> _Extracted records_
/-- R138, R139, 30_encoding.md R67: on every buffer whose declared length is in range HDR.PARSE completes with every field as found at its
position, the reserved bits and the checksum unchecked, and the options as the raw bytes up to the declared length. -/
def Obligations.ParseExtractsEveryField : Prop :=
  ∀ (b : Bytes) (s : State) (x : Nat → Nat) (d : Nat),
    20 ≤ b.length → (∀ i, i < 20 → (b[i]?).map BitVec.toNat = some (x i)) → d = x 12 / 16 → 5 ≤ d → 4 * d ≤ b.length →
    ∃ h : TcpHeader, Responds (.hdrParse b) s (headerResponse h) ∧
      h.sourcePort.toNat = 256 * x 0 + x 1 ∧ h.destinationPort.toNat = 256 * x 2 + x 3 ∧
      h.sequenceNumber.toNat = 2 ^ 24 * x 4 + 2 ^ 16 * x 5 + 2 ^ 8 * x 6 + x 7 ∧
      h.acknowledgmentNumber.toNat = 2 ^ 24 * x 8 + 2 ^ 16 * x 9 + 2 ^ 8 * x 10 + x 11 ∧
      h.dataOffset.toNat = d ∧ h.reserved.toNat = x 12 % 16 ∧
      h.flags = { cwr := (x 13).testBit 7, ece := (x 13).testBit 6, urg := (x 13).testBit 5, ack := (x 13).testBit 4,
                  psh := (x 13).testBit 3, rst := (x 13).testBit 2, syn := (x 13).testBit 1, fin := (x 13).testBit 0 } ∧
      h.windowSize.toNat = 256 * x 14 + x 15 ∧ h.checksum.toNat = 256 * x 16 + x 17 ∧
      h.urgentPointer.toNat = 256 * x 18 + x 19 ∧
      h.options.length = 4 * d - 20 ∧ ∀ i, i < 4 * d - 20 → h.options[i]? = b[20 + i]?

/-- R135 corner a: what follows the declared header does not reach the result of HDR.PARSE. -/
def Obligations.ParseIgnoresWhatFollows : Prop :=
  ∀ (b tail : Bytes) (h : TcpHeader) (s t : State),
    Responds (.hdrParse b) s (headerResponse h) → Responds (.hdrParse (b ++ tail)) t (headerResponse h)

/-- 60_exceptions.md R172: a checksum that does not verify is no error. CSUM.VERIFY answers OK with VALID 0, and whatever stands in bytes
16 and 17 of a buffer, HDR.PARSE and SEG.FROM_BYTES end as they would with any other checksum there, but for the checksum they expose. -/
def Obligations.WrongChecksumsAreNoError : Prop :=
  (∀ (ph : PseudoHeader) (hb pl : Bytes) (s : State), ph.protocol = 6 → hb.length + pl.length ≤ 65535 →
    rawCsum ph hb pl ≠ 0 → Responds (.csumVerify ph hb pl) s (validResponse false)) ∧
  (∀ (b : Bytes) (c : Word16) (s : State),
    (∀ e, Responds (.hdrParse b) s (.err e) ↔ Responds (.hdrParse (memWrite16 b 16 c)) s (.err e)) ∧
    (∀ e, Responds (.segFromBytes b) s (.err e) ↔ Responds (.segFromBytes (memWrite16 b 16 c)) s (.err e)) ∧
    (∀ h, Responds (.hdrParse b) s (headerResponse h) →
      Responds (.hdrParse (memWrite16 b 16 c)) s (headerResponse { h with checksum := c })) ∧
    (∀ h pl n, Responds (.segFromBytes b) s (segmentResponse h pl n) →
      Responds (.segFromBytes (memWrite16 b 16 c)) s (segmentResponse { h with checksum := c } pl n)))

> _Required work_
The lines wanted are those from the one holding "16 and 17 of" through the final line of the listing; print them exactly.

> _Answer to the exercise_
16 and 17 of a buffer, HDR.PARSE and SEG.FROM_BYTES end as they would with any other checksum there, but for the checksum they expose. -/
def Obligations.WrongChecksumsAreNoError : Prop :=
  (∀ (ph : PseudoHeader) (hb pl : Bytes) (s : State), ph.protocol = 6 → hb.length + pl.length ≤ 65535 →
    rawCsum ph hb pl ≠ 0 → Responds (.csumVerify ph hb pl) s (validResponse false)) ∧
  (∀ (b : Bytes) (c : Word16) (s : State),
    (∀ e, Responds (.hdrParse b) s (.err e) ↔ Responds (.hdrParse (memWrite16 b 16 c)) s (.err e)) ∧
    (∀ e, Responds (.segFromBytes b) s (.err e) ↔ Responds (.segFromBytes (memWrite16 b 16 c)) s (.err e)) ∧
    (∀ h, Responds (.hdrParse b) s (headerResponse h) →
      Responds (.hdrParse (memWrite16 b 16 c)) s (headerResponse { h with checksum := c })) ∧
    (∀ h pl n, Responds (.segFromBytes b) s (segmentResponse h pl n) →
      Responds (.segFromBytes (memWrite16 b 16 c)) s (segmentResponse { h with checksum := c } pl n)))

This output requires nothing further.